# Chapter 04. Multivariate Linear Regression
calculate one output prediction value from multiple informations.
- Simple Linear Regression Review
- Multivariate Linear Regression Theory
- Native Data Repressentation
- Matrix Data Representation
- Multivariate Linear Regression Code
- about nn.Module
- about F.mse_loss

---

## I. Simple Linear Regression Review
one income, one output
- but in most case, we need more information -> multivariate could solve this problem.

---

## II. Multivariate Linear Regression
more than one income, one output

> example data

|Quiz 1 (x1)|Quiz 2 (x2)|Quiz 3 (x3)|Final (y)|
|---|---|---|---|
|73|80|75|152|
|93|88|93|185|
|89|91|80|180|
|96|98|100|196|
73|66|70|142|

In [1]:
import torch

In [4]:
x_train = torch.FloatTensor([[73, 80, 75],
                             [93, 88, 93],
                             [89, 91, 90],
                             [96, 98, 100],
                             [73, 66, 70]])
y_train = torch.FloatTensor([[152], [185], [180], [196], [142]])

### Hypothesis Function
structure of neural network

$$ H(x) = x_1w_1 + x_2w_2 + x_3w_3 + b $$

if the model has *three inputs*, **weight** would be *three* too.

---

## III. Native Data Repressentation

### Hypothesis Function: Naive
- the simple hypothesis definition

In [None]:
# calculate H(x)
hypothesis = x1_train * w1 + x2_train * w2 + x3_train * w3 + b

- but, how can we code this if x is the vector that length is 1000?

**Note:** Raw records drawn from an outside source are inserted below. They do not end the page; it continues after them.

/-- R217, R262, R397, Table 9-4: an agent of a shoot-down, other than the agent of inbound host requests, drops the translations that it
names; a core acknowledges once it no longer uses one; the last acknowledgement lets the TINV's group go on.
R175, R218: an invalidation of host pages shoots down every translation of the message's partition that leads to them, in every agent
that could use one; when the host has no page there any more, it refuses those pages from then on. That a message names the host pages of
one partition, its PASID, and that the host's answers are inputs, are the model's (log entry 32). -/
def Obligations.ShootDowns : Prop :=
  (∀ (s : State) (id agent : Nat) (k : Shoot), alook s.shoots id = some k → agent ∈ k.todo → agent ≠ xdieAgent →
     ∃ t j, exec (.shootdown id agent) s = .next t ∧ t = { s with shoots := t.shoots, cores := t.cores } ∧
       alook t.shoots id = some j ∧ j = { k with todo := j.todo, unacked := j.unacked } ∧ agent ∉ j.todo ∧ agent ∈ j.unacked ∧
       (∀ c, c ≠ agent → t.core c = s.core c) ∧ t.core agent = { s.core agent with tlb := (t.core agent).tlb } ∧
       ∀ e, e ∈ (t.core agent).tlb ↔ e ∈ (s.core agent).tlb ∧ k.names e = false) ∧
  (∀ (s : State) (id agent : Nat) (k : Shoot), alook s.shoots id = some k → agent ∈ k.unacked → usesNamed s k agent = false →
     (k.todo ≠ [] ∨ (∃ b ∈ k.unacked, b ≠ agent) →
       exec (.tinvAck id agent) s =
         .next { s with shoots := aput s.shoots id { k with unacked := k.unacked.filter (· != agent) } }) ∧
     (∀ tm y, k.todo = [] → (∀ b ∈ k.unacked, b = agent) → s.team? k.team = some tm → s.group? k.team k.group = some y →
       y.status = .waiting (.tinvAcks id) → tm.handler = none →
       ∃ t z, exec (.tinvAck id agent) s = .next t ∧ alook t.shoots id = none ∧ t.mem = s.mem ∧
         (∀ u, u ≠ k.team → t.team? u = s.team? u) ∧ t.group? k.team k.group = some z ∧ nextPlace y z ∧ z.s = y.s ∧
         z.v = y.v ∧ z.status = .ready)) ∧
  (∀ (s : State) (id agent : Nat) (k : Shoot), alook s.shoots id = some k → usesNamed s k agent = true →
     exec (.tinvAck id agent) s = .next s) ∧
  (∀ (s : State) (msg : AtsMessage) (page pages : Nat),
     ∃ t k, exec (.atsInvalidation msg page pages) s = .next t ∧
       t = { s with nextId := s.nextId + 1, shoots := t.shoots, hostRefused := t.hostRefused } ∧ alook t.shoots s.nextId = some k ∧
       (∀ i, i ≠ s.nextId → alook t.shoots i = alook s.shoots i) ∧
       k.part = msg.part ∧ k.vpage = page ∧ k.pages = pages ∧ k.unacked = [] ∧ xdieAgent ∈ k.todo ∧
       (∀ c ∈ s.cores, (∃ e ∈ c.2.tlb, e.part = msg.part) ∨
         (∃ e ∈ s.teams, e.2.core = c.1 ∧ e.2.status = .resident ∧ e.2.part = msg.part) → c.1 ∈ k.todo) ∧
       (∀ e, k.names e = true ↔ e.part = msg.part ∧ field64 e.leaf 59 58 = 1 ∧
         pageMeets e.level (entryAddr e.leaf / 65536) page pages = true) ∧
       ∀ q p, (q, p) ∈ t.hostRefused ↔ (q, p) ∈ s.hostRefused ∨ (msg.refuse = true ∧ q = msg.part ∧ page ≤ p ∧ p < page + pages))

we can calculate 3, but when the data is more much, we can't do that with this. (impossible because it would be toooo long)
> the answer is matmul()

---

## IV. Matrix Data Representation

### Hypothesis Function: Matrix
- we can calculate Hypothesis Function *at once* by using *matmal()*.
    - more simple
    - don't need to change code even if the length of x changes.
    - faster

$$ 𝐻(𝑥)=𝑊𝑥 + b $$

In [None]:
# calculate H(x)
hypothesis = x_train.matmul(W) + b # or .mm or @

---

## V. Multivariate Linear Regression Code

### Cost Function: MSE
same code with original Simple Linear Regression code

$$ cost(W, b) = \frac{1}{m} \sum^m_{i=1} \left( H(x^{(i)}) - y^{(i)} \right)^2 $$

> $\sum\$: mean

> $x^{(i)}$: Prediction

> $y^{(i)}$: Target

In [None]:
cost = torch.mean((hypothesis - y_train) ** 2)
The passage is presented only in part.